Ralph Roberts, who died on Thursday at 95, started with a $500,000 Mississippi cable outlet in 1963 that has grown into a $150-billion media giant. Comcast, in fact, is so dominant now that US trustbusters have become worried about it getting bigger, evidenced by their April decision to thwart the company's plans to buy rival Time Warner Cable. Roberts also bequeaths a form of control to his son Brian that must be the envy of even tightly held companies.
Ralph Roberts took a Depression-era riches-to-rags story and reversed it. He built Comcast with a steady collection of acquisitions that eventually led to the $72-billion purchase of AT&T Broadband in 2002, which vaulted Comcast to the country's largest cable provider. On the way, Roberts - along with his son, who succeeded him as chief executive in 2002 and as chairman in 2004 - made investors rich. Since taking the company public in 1972, the company's stock has generated an annualised return that is nearly twice that of the S&P 500 Index, Brian said earlier this year.
The Roberts family also will keep a tight grip on Comcast because of Ralph. Two separate classes of stock put control of one-third of the company in his son's hands, even though his economic interest is far smaller. What's more, the voting power cannot be diluted, an uncommon perk whose value to Brian was evident when Comcast was offering all stock to buy Time Warner Cable.

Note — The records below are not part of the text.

/-- RESYNC (R230): every unacknowledged request of the pair ends as refused; the next one carries SYNC. What was acknowledged still waits
for its answer. -/
def State.resync (s : State) (e : Nat) : State :=
  let x := s.srcAt e
  if x.ignoreResync then s
  else
    let s := s.setSrc e { x with
      unacked := x.unacked.map fun (u : Unacked) => { u with lost := true, own := .none }
      answers := x.answers.filter fun a => !x.unacked.any fun (u : Unacked) => u.seq == a.1
      needSync := true, ignoreResync := true }
    (x.unacked.foldl (fun s u => s.refuseOwner u.own 7 e (qAddr u.q)) s).pump

/-- A REFUSAL at its source (R228, R230, R247), also of a load, atomic or pull that has been acknowledged. -/
def State.takeRefusal (s : State) (q : Packet) : State :=
  let s := s.bump A.epErr 47 32 1
  let e := qSrc q
  if qArg q = 7 then s.resync e
  else
    let x := s.srcAt e
    match x.unacked.find? fun (u : Unacked) => u.seq == qSeq q && !u.lost with
    | some u =>
      let s := s.setSrc e { x with
        unacked := x.unacked.map fun (w : Unacked) => if w.seq = qSeq q then { w with own := .none } else w
        answers := Tab.erase x.answers (qSeq q) }
      s.refuseOwner u.own (qArg q) e (qAddr u.q)
    | none =>
      match Tab.find x.answers (qSeq q) with
      | some (own, _, addr) => (s.takeAnswer q).refuseOwner own (qArg q) e addr
      | none => s

/-- REFUSAL (R228). -/
def execRefusal (q : Packet) (s : State) : Host.Outcome State Fault Refusal := .next (s.reach q (· == 0x31) fun s => s.takeRefusal q)

/-- ACK (R257). -/
def execAck (q : Packet) (s : State) : Host.Outcome State Fault Refusal := .next (s.reach q (· == 0x32) fun s => s)

/-- READ_DATA (R243): the granules of a chunk, kept until the descriptor delivers them in order. -/
def State.takeData (s : State) (q : Packet) : State :=
  match Tab.find (s.srcAt (qSrc q)).answers (qSeq q) with
  | some (.copy d id chunk, _, _) =>
    let s := s.takeAnswer q
    if (s.copyAt d).descs.any fun (x : Desc) => x.id == id then
      s.onDesc d id fun x => { x with
        got := Tab.put x.got chunk (some ((qGranules q).flatMap Prod.fst, qPmask q))
        outstanding := x.outstanding - 1 }
    else s.lateReply
  | _ => s.lateReply

/-! ### Time-outs (R228, R232, R233, R257) -/

/-- A request that is not sent yet is not sent any more. -/
def State.unsend (s : State) (p : Owner → Bool) : State :=
  { s with hub := { s.hub with dynWait := s.hub.dynWait.filter fun (u : Unacked) => !p u.own } }

/-- REMOTE_ACCESS_TIMEOUT (R228): 10 µs after issue. -/
def execRemoteAccessTimeout (n id : Nat) (s : State) : Host.Outcome State Fault Refusal :=
  onUnit (n < numCores)
    (match (s.coreAt n).rem.find? fun (r : Remote) => r.id == id with
     | some r =>
       if r.at_ + 20000 ≤ s.ct then
         (((s.unsend fun o => o == .access n id).bump A.epErr 63 48 1).remotePoison n r).pump
       else s
     | none => s)

/-- Send a request again (R232): same sequence, the retry flag, a new timestamp, against its budget (R267) unless a scheduled descriptor
sends it (R268). One that has not left yet is not sent twice. -/
def State.retransmit (s : State) (e0 : Nat) (u : Unacked) : State :=
  let k := budgetOf (qTag u.q) u.part
  let free := qStream u.q != 0 || s.isOwn u.q
  let waits := s.hub.inject.any fun e => isRequest (qType e.2) && qDest e.2 == e0 && qSeq e.2 == u.seq
  if waits || (!free && !s.affordable u.q k) || (s.isOwn u.q && !s.isDirect u.die u.q && !s.inboundRoom u.q 0) then s
  else
    let s := if free then s else s.chargeBudget u.q k
    let q := qPut1 u.q 21 21 1
    let x := s.srcAt e0
    let s := s.setSrc e0 { x with unacked := x.unacked.map fun (w : Unacked) =>
      if w.seq = u.seq then { w with q := q, lastAt := s.clk, tries := w.tries + 1 } else w }
    (s.bump A.epStat 63 48 1).forward (93 + u.die) q

/-- RETRANSMIT_TIMEOUT (R232): 4 µs after the last transmission; loads and atomics twice, others four times at most. -/
def execRetransmitTimeout (eid seq : Nat) (s : State) : Host.Outcome State Fault Refusal :=
  .next (match (s.srcAt eid).unacked.find? fun (u : Unacked) => u.seq == seq && !u.lost with
    | some u =>
      if u.lastAt + 8000 ≤ s.clk ∧ u.tries < (if hasReply (qType u.q) then 2 else 4) then s.retransmit eid u else s
    | none => s)

/-- A packet of a descriptor ends for want of an answer (R232): the descriptor's status is TIMEOUT, the rest of it runs to its end
(R247). -/
def State.copyTimedOut (s : State) (eid seq d id chunk addr : Nat) : State :=
  let x := s.srcAt eid
  let s := s.setSrc eid { x with
    unacked := x.unacked.map fun (u : Unacked) => if u.seq = seq then { u with own := .none } else u
    answers := Tab.erase x.answers seq }
  (s.onDesc d id fun x => { x.fail 6 eid addr with
    outstanding := x.outstanding - 1
    got := if descFetches x.words then Tab.put x.got chunk none else x.got }).pump

/-- COPY_TIMEOUT (R232, R246): a copy packet 20 µs after its first transmission, or a pull whose data have not come by then. -/
def execCopyTimeout (eid seq : Nat) (s : State) : Host.Outcome State Fault Refusal :=
  .next (
    let x := s.srcAt eid
    match x.unacked.find? fun (u : Unacked) => u.seq == seq && !u.lost with
    | some u =>
      match u.own with
      | .copy d id c => if u.firstAt + 40000 ≤ s.clk then s.copyTimedOut eid seq d id c (qAddr u.q) else s
      | _ => s
    | none =>
      match Tab.find x.answers seq with
      | some (.copy d id c, t, addr) => if t + 40000 ≤ s.clk then s.copyTimedOut eid seq d id c addr else s
      | _ => s)

/-- REPLY_RECORD_EXPIRY (R233): 20 µs after performing. -/
def execReplyRecordExpiry (eid seq : Nat) (s : State) : Host.Outcome State Fault Refusal :=
  .next { s with ep := { s.ep with records := s.ep.records.filter fun (r : ReplyRec) =>
    !(r.eid == eid && r.seq == seq && decide (r.at_ + 40000 ≤ s.ct)) } }

/-- Requests of other endpoints and of this module's own blocks that waited for credit are performed as far as they may be (R188). -/
def State.resumeCredit (s : State) : State := s.ep.dst.foldl (fun s e => if e.2.waitRec then s else State.drain 257 e.1 s) s

/-- MEMORY_ADMIT (R188): the oldest waiting request of a partition whose credit is positive, or which is not regulated, with all its
granules; where none waits at the controllers, those that the endpoint holds for credit. -/
def execMemoryAdmit (d k : Nat) (s : State) : Host.Outcome State Fault Refusal :=
  onUnit (d < 4 ∧ k < 16)
    (let m := s.memAt d
     match m.waiting.find? fun w => w.2.part == k with
     | some (n, r) =>
       if s.mustWait d r ∨ ¬ s.serves d r.req then s
       else (m.waiting.filter fun w => w.1 == n).foldl (fun s w => s.admitReq d w.2)
         (s.setMem d { m with waiting := m.waiting.filter fun w => w.1 != n })
     | none => if s.hasCredit d k then s.resumeCredit else s)

/-- RECORD_WAIT_PERFORM (R233). -/
def execRecordWaitPerform (eid : Nat) (s : State) : Host.Outcome State Fault Refusal :=
  .next (if (s.dstAt eid).waitRec ∧ s.ep.records.length < 65536 then State.drain 257 eid s else s)

/-- ACK_TIMER (R257): 500 ns after performing without an acknowledgement sent; one that waits for an output is not made twice. -/
def execAckTimer (eid : Nat) (s : State) : Host.Outcome State Fault Refusal :=
  .next (match (s.dstAt eid).ackDue with
    | some t =>
      let waits := s.hub.inject.any fun e => qType e.2 == 0x32 && qDest e.2 == eid
      if t + 1000 ≤ s.clk ∧ !waits then s.answer (qMake eid s.topo.ownEid 0 0x32 0 0 0 0 []) else s
    | none => s)

end Sys2Proof.Machine
end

The medieval governance has not been impervious, however. Aggrieved shareholders persuaded the company in 2008, soon after Comcast's failed attempt to buy Disney, to start paying a dividend and to excise a benefit that would have given Ralph's estate a stipend for five years after he died. As a result, the late Roberts won't be taking anything with him from Comcast, but has left quite a lot behind.